(Saved entries)
· · · ·
-- ==== Sys2Proof/Tests/Slice0.lean ====
section
/-! SUPPORT. Tests of the model's own: each check of well-formedness refuses an ill-formed term; the words of spec/ decode as they should; one
step on small states, with results worked by hand from the rules; and for every statement with hypotheses a state that meets them. -/

namespace Sys2Proof.Tests

open Sys2Proof.Machine

-- theorem by theorem: each evaluation is long enough to be checked alone
set_option Elab.async false

/-! ## Small states -/

/-- A strand of a class, ready to run at an address that it may fetch from, on an otherwise reset machine. -/
def ready (c : Cls) : State := { placeWord State.reset c [] with cur := agentFor c }

/-- Registers of the executing strand. -/
def withRegs (s : State) (rs : List (Nat × Word)) : State := modStrand s s.cur fun r => rs.foldl (fun r x => r.setReg x.1 x.2) r

/-- STR registers of the executing strand. -/
def withStr (s : State) (f : StrRegs → StrRegs) : State := modStrand s s.cur fun r => { r with str := f r.str }

/-- A region. -/
def withEntry (s : State) (k : Nat) (e : Entry) : State := { s with entries := mset s.entries k e }

/-- The executing strand's core. -/
def withCore (s : State) (f : Core → Core) : State := modCore s (coreKey s.cur) f

/-- A compute strand with an EXCL region at 0x100000 and a SYNC region at 0x100100, which g1 and g2 address. -/
def c0 : State := withRegs (withEntry (ready .compute) 1 { base := 0x1001, len := 1, holder := 0x10000001, state := 3 })
  [(1, 0x100040), (2, 0x100140), (3, 7), (4, 0xFFFFFFFFFFFFFFFB)]

/-- The same strand with the lease of its quad's vector unit and its scratchpad as an EXCL region. -/
def v0 : State := withRegs (withEntry (withCore c0 fun c => { c with lease := some 0 }) 65536 { base := winBase / 256, len := 0x8000, holder := 0x10000001, state := 1 })
  [(5, word winBase)]

/-- A stack strand with an EXCL region at 0x100000. -/
def k0 : State := withRegs (ready .stack) [(1, 0x100000), (2, word winBase), (3, 7)]

/-- A copy engine's hart whose quad's scratchpad is an EXCL region of its own. -/
def e0 : State := withRegs (withEntry (ready .copyE) 65536 { base := winBase / 256, len := 0x8000, holder := 0x30000000, state := 1 }) [(1, word winBase), (2, 0x10200)]

/-- A management strand. -/
def m0 : State := withRegs (ready .mgmt) [(1, 5)]

/-- The state after an instruction or event. -/
def after (i : Instr) (s : State) : State := match exec i s with | .next t => t | _ => s

/-! ## Hypotheses that a computation decides -/

theorem full_of {s : State} {us : List Use} (h : (!(us.any fun u => u.beyond (partSize s.cur (me s))) && (emptyUses (me s) us).isEmpty) = true) : Full s us := by
  simp only [Bool.and_eq_true, Bool.not_eq_true', List.isEmpty_iff] at h
  exact h

theorem open_of {s : State} {us : List Use} (h : (!(us.any fun u => u.beyond (partSize s.cur (me s))) && (emptyUses (me s) us).isEmpty && (me s).fence.isNone) = true) :
    Open s us := by
  simp only [Bool.and_eq_true, Option.isNone_iff_eq_none] at h
  exact ⟨full_of (by simp only [Bool.and_eq_true]; exact h.1), h.2⟩

theorem granted_of {s : State} {m : Mode} {va : Word} {n : Nat} {ps : List Part}
    (h : (access s (myself s) (myTlb s) m va.toNat n).toOption = some ps) : Granted s m va n ps := by
  unfold Granted
  cases h' : access s (myself s) (myTlb s) m va.toNat n with
  | error e => rw [h'] at h; exact nomatch h
  | ok q => rw [h'] at h; exact congrArg Except.ok (Option.some.inj h)

theorem vready_of {s : State} {us : List Use} (h : (holdsLease s && (!(us.any fun u => u.beyond (partSize s.cur (me s))) && (emptyUses (me s) us).isEmpty
    && (me s).fence.isNone) && decide ((coreOf s (coreKey s.cur)).dispatch.length < 16)) = true) : VReady s us := by
  simp only [Bool.and_eq_true, decide_eq_true_eq] at h
  exact ⟨h.1.1, open_of (by simp only [Bool.and_eq_true]; exact h.1.2), h.2⟩

theorem ordered_of {s : State} (h : ((me s).fence.isNone && !earlierPending s s.cur) = true) : Ordered s := by
  simpa only [Ordered, Bool.and_eq_true, Bool.not_eq_true', Option.isNone_iff_eq_none] using h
· · · ·
## How to complete this task:
Only lines with the word "region" go in the answer. Take them all from the entries above.

## Output:
/-- A region. -/
/-- A compute strand with an EXCL region at 0x100000 and a SYNC region at 0x100100, which g1 and g2 address. -/
/-- The same strand with the lease of its quad's vector unit and its scratchpad as an EXCL region. -/
/-- A stack strand with an EXCL region at 0x100000. -/
/-- A copy engine's hart whose quad's scratchpad is an EXCL region of its own. -/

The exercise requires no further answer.